Só senadores são eleitos pelo estado inteiro. A conta, aí, é nacional: o numero total de eleitores dividido pelo numero total de vagas. Como representam pessoas e não paisagens, onde houver mais população haverá mais senadores. Os demais representantes em Washington também não são deputados do estado “tal”, são deputados “do distrito nº tal do estado tal”. Cada deputado de cada instância pode, se quiser, saber o nome e o endereço de todos os seus representados. Se alguém morrer ou cair, só haverá eleição para reposição (special election) no distrito dele. Nada de suplente.

As fronteiras de cada distrito são redefinidas a cada 10 anos com base no censo. A Federal Election Comission é a unica que pode legislar sobre financiamento de campanhas. Todo candidato é obrigado a prestar contas até 15 dias depois de receber cada contribuição ou fazer despesas iguais ou superiores a US$ 5 mil. Dai para baixo cada um pode ter sua regra.

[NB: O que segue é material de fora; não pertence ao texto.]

/-- The form of an atomic operation. -/
def amoForm (op : AmoOp) (sd sb sc sa : SReg) (off : BitVec 16) (uns wide remote : Bool) : Instr :=
  match op with
  | .add => .amoAdd sd sb sa off uns wide remote
  | .min => .amoMin sd sb sa off uns wide remote
  | .max => .amoMax sd sb sa off uns wide remote
  | .and => .amoAnd sd sb sa off uns wide remote
  | .or => .amoOr sd sb sa off uns wide remote
  | .xchg => .amoXchg sd sb sa off uns wide remote
  | .cas => .amoCas sd sb sc sa off uns wide remote

/-- `w` bytes of memory as a number. -/
def oldValue (c : Core) (a w : Nat) : BitVec (8 * w) := BitVec.ofNat (8 * w) (leNat (laBytes c a w))

/-- R193: an access of the issuing context that performs later, under the next name. -/
def laterOf (s : State) (a len : Nat) (what : LaterKind) : Later :=
  { id := s.nextId, ctx := s.cur.ctx, fires := s.cc.fires, la := a, len := len, what := what }

/-- R193: the instruction's access to `len` bytes at `a` performs later, under a name of its own; what its first write of
a granule logs is logged now (R318). The issuing context becomes `k` of that name. -/
def DefersAt (s : State) (i : Instr) (a len : Nat) (what : LaterKind) (k : Nat → Ctx) : Prop :=
  ∃ t id, exec i s = .next t ∧ Kept ([.later, .names] ++ writeParts ++ logParts) s t ∧ t.cc = k id ∧ s.nextId ≤ id
    ∧ t.cn.later = s.cn.later ++ [{ laterOf s a len what with id := id }]
    ∧ OtherBytesKept s.cur.core 0 0 s t ∧ (Unlogged s a len → id = s.nextId ∧ Kept [.later, .names, .l1, .copiesShr, .logged, .beat] s t)

/-- R140, R193: the issuing context goes on with `d` awaiting the access of a name, and nothing earlier. -/
def pendingOn (s : State) (d : SReg) (id : Nat) : Ctx :=
  goneOn s (if d = 0 then s.cc else (s.cc.forget (.s d)).await (.s d) (.request id))

/-- R158, R240: bytes of a result enter a vector register, but for those that a remote write has replaced since; it awaits
that result no more. -/
def LanesFilled (k u : Ctx) (id : Nat) (r : VReg) (new : Nat → Option Byte) (wait : List (RegName × Await)) : Prop :=
  ∃ d : VData,
    u = { k with
      v := k.v.set r { k.vreg r with data := d }
      pending := k.pending.filter (fun p => p.2 ≠ .request id) ++ wait
      poked := k.poked.filter (·.1 ≠ id) }
    ∧ ∀ j, j < 128 →
        d.extractLsb' (8 * j) 8 = (if k.poked.contains (id, j) then none else new j).getD ((k.vreg r).data.extractLsb' (8 * j) 8)

/-- A blocked context, which tries its instruction again (R131–R133). -/
def blockedAs (s : State) (i : Instr) (st : CtxState) (arg : Nat) : Ctx :=
  { s.cc with
    st := st
    blocked := some { instr := i, pc := s.cur.pc, succ := s.cur.succ, value := s.cur.value, since := s.nextId
                      arg := arg, regs := s.cc.regs } }

end Sys2Proof.Claims

/-- R108, R159, R160, R334: what a local access of the issuing context is checked for, in order, and the trap that each
failure takes; nothing else is refused. -/
def Sys2Proof.Claims.LocalAccessChecks : Prop :=
  ∀ (s : State) (use : LocalUse) (ea : Word) (size : Nat),
    let a := ea.toNat
    let fault := localFault s s.cur.core s.cur.ctx use ea size
    (a % size ≠ 0 → fault = some ⟨0x03, ea⟩)
      ∧ (2 ^ 32 ≤ a → a % size = 0 → fault = some ⟨0x04, ea⟩)
      ∧ (a < 2 ^ 32 → a % size = 0 → ¬Permitted s use a size →
          fault = some ⟨0x04, ea⟩ ∨ ∃ k, csrMissing s s.cur.core s.cur.ctx a size = some k
            ∧ fault = some ⟨0x04, BitVec.ofNat 64 k⟩)
      ∧ (a < 2 ^ 32 → a % size = 0 → Permitted s use a size →
          (laRangeOf a size = some .shelf ∧ shelfTop s.cn < a + size → fault = some ⟨0x0B, ea⟩)
          ∧ (¬(laRangeOf a size = some .shelf ∧ shelfTop s.cn < a + size) →
              (anyArmed s.cn a size = true → fault = some ⟨0x07, ea⟩)
              ∧ (anyArmed s.cn a size = false → use ≠ .store ∧ anyExpired s s.cur.core a size = true →
                  fault = some ⟨0x0A, ea⟩)
              ∧ (anyArmed s.cn a size = false → use = .store ∨ anyExpired s s.cur.core a size = false → fault = none)))

/-- R160, R162, R334: a local scalar form whose address fails a check takes that trap precisely. -/
def Sys2Proof.Claims.LocalAccessTraps : Prop :=
  ∀ (d b c a : SReg) (off : BitVec 16),
    (∀ p ∈ [(Instr.ldS8 d a off, LocalUse.load, 1), (.ldS16 d a off, .load, 2), (.ldS32 d a off, .load, 4),
        (.ldS64 d a off, .load, 8), (.ldN8 d a off, .load, 1), (.ldN16 d a off, .load, 2),
        (.ldN32 d a off, .load, 4), (.stN8 b a off, .store, 1), (.stN16 b a off, .store, 2),
        (.stN32 b a off, .store, 4), (.stN64 b a off, .store, 8), (.ldWf d a off, .fe, 4), (.ldWfe d a off, .fe, 4),
        (.stWef b a off, .fe, 4), (.stSf b a off, .fe, 4), (.feSet a off, .fe, 4), (.feClr a off, .fe, 4),
        (.feTst d a off, .fe, 4)],
      ∀ (s : State) (t : TrapOf), canStart s p.1 = true → s.cur.ctx ≠ 7 →
        (isWrite p.1 = true → sourceBusy s (s.sr a + off.signExtend 64).toNat p.2.2 = false) →
        localFault s s.cur.core s.cur.ctx p.2.1 (s.sr a + off.signExtend 64) p.2.2 = some t →
        TrapsAt s p.1 t.code t.val)
    ∧ ∀ (op : AmoOp) (uns wide : Bool) (s : State) (t : TrapOf),
        canStart s (amoForm op d b c a off uns wide false) = true → s.cur.ctx ≠ 7 →
        sourceBusy s (s.sr a + off.signExtend 64).toNat (if wide then 8 else 4) = false →
        localFault s s.cur.core s.cur.ctx .atomic (s.sr a + off.signExtend 64) (if wide then 8 else 4) = some t →
        TrapsAt s (amoForm op d b c a off uns wide false) t.code t.val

36 estados adotam o “recall” ou “retomada” de mandato para representantes eleitos. 19 estendem o “recall” para todo funcionário eleito (e todos que têm por objeto fiscalizar governos ou prestar serviços diretos à população, começando pelos promotores do equivalente do Ministério Público, são diretamente eleitos).

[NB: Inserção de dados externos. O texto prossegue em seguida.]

-- ==== Sys2Proof/Laws/State.lean ====
section
/-! SUPPORT. Field lemmas of the state: what each update leaves alone, and what a read after it gives. -/

namespace Sys2Proof.Machine

/-! `setCore` changes nothing but `cores`. -/

@[simp] theorem State.setCore_now (s : State) (n : Node) (c : Core) : (s.setCore n c).now = s.now := rfl
@[simp] theorem State.setCore_hubs (s : State) (n : Node) (c : Core) : (s.setCore n c).hubs = s.hubs := rfl
@[simp] theorem State.setCore_bridges (s : State) (n : Node) (c : Core) : (s.setCore n c).bridges = s.bridges := rfl
@[simp] theorem State.setCore_modules (s : State) (n : Node) (c : Core) : (s.setCore n c).modules = s.modules := rfl
@[simp] theorem State.setCore_domains (s : State) (n : Node) (c : Core) : (s.setCore n c).domains = s.domains := rfl
@[simp] theorem State.setCore_net (s : State) (n : Node) (c : Core) : (s.setCore n c).net = s.net := rfl
@[simp] theorem State.setCore_nextId (s : State) (n : Node) (c : Core) : (s.setCore n c).nextId = s.nextId := rfl
@[simp] theorem State.setCore_draws (s : State) (n : Node) (c : Core) : (s.setCore n c).draws = s.draws := rfl
@[simp] theorem State.setCore_lots (s : State) (n : Node) (c : Core) : (s.setCore n c).lots = s.lots := rfl
@[simp] theorem State.setCore_agenda (s : State) (n : Node) (c : Core) : (s.setCore n c).agenda = s.agenda := rfl
@[simp] theorem State.setCore_cur (s : State) (n : Node) (c : Core) : (s.setCore n c).cur = s.cur := rfl
@[simp] theorem State.setCore_arriving (s : State) (n : Node) (c : Core) : (s.setCore n c).arriving = s.arriving := rfl

/-! `modCore` changes nothing but `cores`. -/

@[simp] theorem State.modCore_now (s : State) (n : Node) (f : Core → Core) : (s.modCore n f).now = s.now := rfl
@[simp] theorem State.modCore_hubs (s : State) (n : Node) (f : Core → Core) : (s.modCore n f).hubs = s.hubs := rfl
@[simp] theorem State.modCore_bridges (s : State) (n : Node) (f : Core → Core) : (s.modCore n f).bridges = s.bridges := rfl
@[simp] theorem State.modCore_modules (s : State) (n : Node) (f : Core → Core) : (s.modCore n f).modules = s.modules := rfl
@[simp] theorem State.modCore_domains (s : State) (n : Node) (f : Core → Core) : (s.modCore n f).domains = s.domains := rfl
@[simp] theorem State.modCore_net (s : State) (n : Node) (f : Core → Core) : (s.modCore n f).net = s.net := rfl
@[simp] theorem State.modCore_nextId (s : State) (n : Node) (f : Core → Core) : (s.modCore n f).nextId = s.nextId := rfl
@[simp] theorem State.modCore_draws (s : State) (n : Node) (f : Core → Core) : (s.modCore n f).draws = s.draws := rfl
@[simp] theorem State.modCore_lots (s : State) (n : Node) (f : Core → Core) : (s.modCore n f).lots = s.lots := rfl
@[simp] theorem State.modCore_agenda (s : State) (n : Node) (f : Core → Core) : (s.modCore n f).agenda = s.agenda := rfl
@[simp] theorem State.modCore_cur (s : State) (n : Node) (f : Core → Core) : (s.modCore n f).cur = s.cur := rfl
@[simp] theorem State.modCore_arriving (s : State) (n : Node) (f : Core → Core) : (s.modCore n f).arriving = s.arriving := rfl

/-! `setCtx` changes nothing but `cores`. -/

@[simp] theorem State.setCtx_now (s : State) (n : Node) (x : Fin 8) (k : Ctx) : (s.setCtx n x k).now = s.now := rfl
@[simp] theorem State.setCtx_hubs (s : State) (n : Node) (x : Fin 8) (k : Ctx) : (s.setCtx n x k).hubs = s.hubs := rfl
@[simp] theorem State.setCtx_bridges (s : State) (n : Node) (x : Fin 8) (k : Ctx) : (s.setCtx n x k).bridges = s.bridges := rfl
@[simp] theorem State.setCtx_modules (s : State) (n : Node) (x : Fin 8) (k : Ctx) : (s.setCtx n x k).modules = s.modules := rfl
@[simp] theorem State.setCtx_domains (s : State) (n : Node) (x : Fin 8) (k : Ctx) : (s.setCtx n x k).domains = s.domains := rfl
@[simp] theorem State.setCtx_net (s : State) (n : Node) (x : Fin 8) (k : Ctx) : (s.setCtx n x k).net = s.net := rfl
@[simp] theorem State.setCtx_nextId (s : State) (n : Node) (x : Fin 8) (k : Ctx) : (s.setCtx n x k).nextId = s.nextId := rfl
@[simp] theorem State.setCtx_draws (s : State) (n : Node) (x : Fin 8) (k : Ctx) : (s.setCtx n x k).draws = s.draws := rfl
@[simp] theorem State.setCtx_lots (s : State) (n : Node) (x : Fin 8) (k : Ctx) : (s.setCtx n x k).lots = s.lots := rfl
@[simp] theorem State.setCtx_agenda (s : State) (n : Node) (x : Fin 8) (k : Ctx) : (s.setCtx n x k).agenda = s.agenda := rfl
@[simp] theorem State.setCtx_cur (s : State) (n : Node) (x : Fin 8) (k : Ctx) : (s.setCtx n x k).cur = s.cur := rfl
@[simp] theorem State.setCtx_arriving (s : State) (n : Node) (x : Fin 8) (k : Ctx) : (s.setCtx n x k).arriving = s.arriving := rfl

/-! `modCtx` changes nothing but `cores`. -/

@[simp] theorem State.modCtx_now (s : State) (n : Node) (x : Fin 8) (f : Ctx → Ctx) : (s.modCtx n x f).now = s.now := rfl
@[simp] theorem State.modCtx_hubs (s : State) (n : Node) (x : Fin 8) (f : Ctx → Ctx) : (s.modCtx n x f).hubs = s.hubs := rfl
@[simp] theorem State.modCtx_bridges (s : State) (n : Node) (x : Fin 8) (f : Ctx → Ctx) : (s.modCtx n x f).bridges = s.bridges := rfl
@[simp] theorem State.modCtx_modules (s : State) (n : Node) (x : Fin 8) (f : Ctx → Ctx) : (s.modCtx n x f).modules = s.modules := rfl
@[simp] theorem State.modCtx_domains (s : State) (n : Node) (x : Fin 8) (f : Ctx → Ctx) : (s.modCtx n x f).domains = s.domains := rfl
@[simp] theorem State.modCtx_net (s : State) (n : Node) (x : Fin 8) (f : Ctx → Ctx) : (s.modCtx n x f).net = s.net := rfl
@[simp] theorem State.modCtx_nextId (s : State) (n : Node) (x : Fin 8) (f : Ctx → Ctx) : (s.modCtx n x f).nextId = s.nextId := rfl
@[simp] theorem State.modCtx_draws (s : State) (n : Node) (x : Fin 8) (f : Ctx → Ctx) : (s.modCtx n x f).draws = s.draws := rfl
@[simp] theorem State.modCtx_lots (s : State) (n : Node) (x : Fin 8) (f : Ctx → Ctx) : (s.modCtx n x f).lots = s.lots := rfl
@[simp] theorem State.modCtx_agenda (s : State) (n : Node) (x : Fin 8) (f : Ctx → Ctx) : (s.modCtx n x f).agenda = s.agenda := rfl
@[simp] theorem State.modCtx_cur (s : State) (n : Node) (x : Fin 8) (f : Ctx → Ctx) : (s.modCtx n x f).cur = s.cur := rfl
@[simp] theorem State.modCtx_arriving (s : State) (n : Node) (x : Fin 8) (f : Ctx → Ctx) : (s.modCtx n x f).arriving = s.arriving := rfl
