-- ==== Sys2Proof/Tests/Slice0.lean ====
section
/-! SUPPORT. Small tests: the well-formedness checks refuse an ill-formed term each, words written out from the
encoding tables decode, single steps give the values of the spec's tables, and a witness for the hypotheses of each
statement. -/

open Sys2Proof Sys2Proof.Machine Sys2Proof.Claims

namespace Sys2Proof.Tests

set_option Elab.async false

/-! ### Builders -/

/-- A machine whose core 0 is about to issue the instruction that stands at 0x40000002, with changes to the core and to
its context 0. -/
def bench (f : Core → Core := id) (g : Ctx → Ctx := id) : State :=
  ((atPc (State.reset.withFetchWord 16 0) 0 0).modCore 0 f).modCtx 0 0 g

/-- Scalar registers of context 0. -/
def withRegs (rs : List (Nat × Word)) (k : Ctx) : Ctx := { k with s := rs.foldl (fun v p => vset v p.1 p.2) k.s }

/-- Core 0 with bytes at a local alias. -/
def withBytes (a : Nat) (bs : List Byte) (c : Core) : Core := c.pokeRaw a bs

/-- What an outcome holds in its next state. -/
def gives {α : Type} (o : Out) (f : State → α) : Option α := match o with | .next t => some (f t) | _ => none

/-! ### Well-formedness refuses -/

theorem test_fence_lb_only_core : wellFormed (.fence .lb .pod) = false := by decide
theorem test_channel_24_refused :
    [Instr.chrecv 0 0 24, .chpeek 0 0 24, .chtag 0 24, .chskip 0 24].map wellFormed = [false, false, false, false] := by
  decide
theorem test_entry_32_refused : [Instr.trgArm (.imm 32), .trgOff (.imm 32)].map wellFormed = [false, false] := by decide
theorem test_barrier_15_refused : wellFormed (.barWait 0 15) = false := by decide
theorem test_integer_rounding_refused : wellFormed (.vadd 0 0 0 none .s32 .rtz false) = false := by decide
theorem test_vadd_fp8_refused : wellFormed (.vadd 0 0 0 none .e4m3 .rne false) = false := by decide
theorem test_vfma_integer_refused : wellFormed (.vfma 0 0 0 0 none .s32 .rne false) = false := by decide
theorem test_vneg_unsigned_refused : wellFormed (.vneg 0 0 none .n32 .rne false) = false := by decide
theorem test_vexp2_integer_refused : wellFormed (.vexp2 0 0 none .s32 false) = false := by decide
theorem test_vmulh_float_refused : wellFormed (.vmulh 0 0 0 none .f32) = false := by decide
theorem test_carry_predicate_unused_refused : wellFormed (.vaddc 0 0 0 1 .c0 .none) = false := by decide
theorem test_vcmp_half_refused : wellFormed (.vcmp 0 0 0 none .f32 .eq true) = false := by decide
theorem test_vbcast_int8_refused : wellFormed (.vbcast 0 (.scalar 0 .s8) none) = false := by decide
theorem test_vbcast_imm_int8_refused : wellFormed (.vbcastImm 0 none .s8 .rne false 0) = false := by decide
theorem test_vred_int8_refused : wellFormed (.vredAdd 0 0 none .s8) = false := by decide
theorem test_vcvt_same_refused : wellFormed (.vcvt 0 0 .f32 .f32 0 .rne false) = false := by decide
theorem test_vcvt_part_refused : wellFormed (.vcvt 0 0 .f32 .bf16 2 .rne false) = false := by decide
theorem test_vqnt_scale_refused : wellFormed (.vqnt 0 0 1 .e2m1 .f32 0 .rne) = false := by decide
theorem test_mx_weight_format_refused : wellFormed (.mxLdw 0 0 0 .f32 false) = false := by decide
theorem test_mx_clr_zero_refused : wellFormed (.mxClr 0 0) = false := by decide
theorem test_mx_run_zero_refused : wellFormed (.mxRun .bf16 false 0 none) = false := by decide
theorem test_dk_send_register_refused : wellFormed (.dkSend 0 1 0 0 0 0 false 0) = false := by decide

/-! ### Words written out from the encoding tables -/

/-- R104: an instruction value, from its head and its tail. -/
def value (head tail : Nat) : Nat := head + tail * 2 ^ 16

/-- The instruction that a core reads from a value. -/
def coreReads (w : Nat) : Option Instr := (decodeValue w).toOption
/-- The instruction that a Dealer reads from a word. -/
def deckReads (w : Nat) : Option Instr := (decodeDeck w).toOption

Na maioria dos municípios nem se vota mais em prefeito. Elege-se uma “diretoria” colegiada (“Council”) de cinco ou seis membros coordenada por um CEO com metas para cumprir. Não cumpriu, rua! Só as mega cidades têm prefeitos e câmaras municipais e, mesmo assim, nem todas. Cada uma faz como quiser. As eleições municipais são apartidárias. Concorre quem quiser sem pedir ordem a ninguém. As grandes cidades têm até constituições próprias regulando instrumentos como referendo, recall, leis de iniciativa popular, penas para crimes, gestão de escolas públicas, regras para endividamento e etc. Não estando em confronto com os 7 artigos e 28 emendas da constituição (aqui a soma é de 330!), valeu.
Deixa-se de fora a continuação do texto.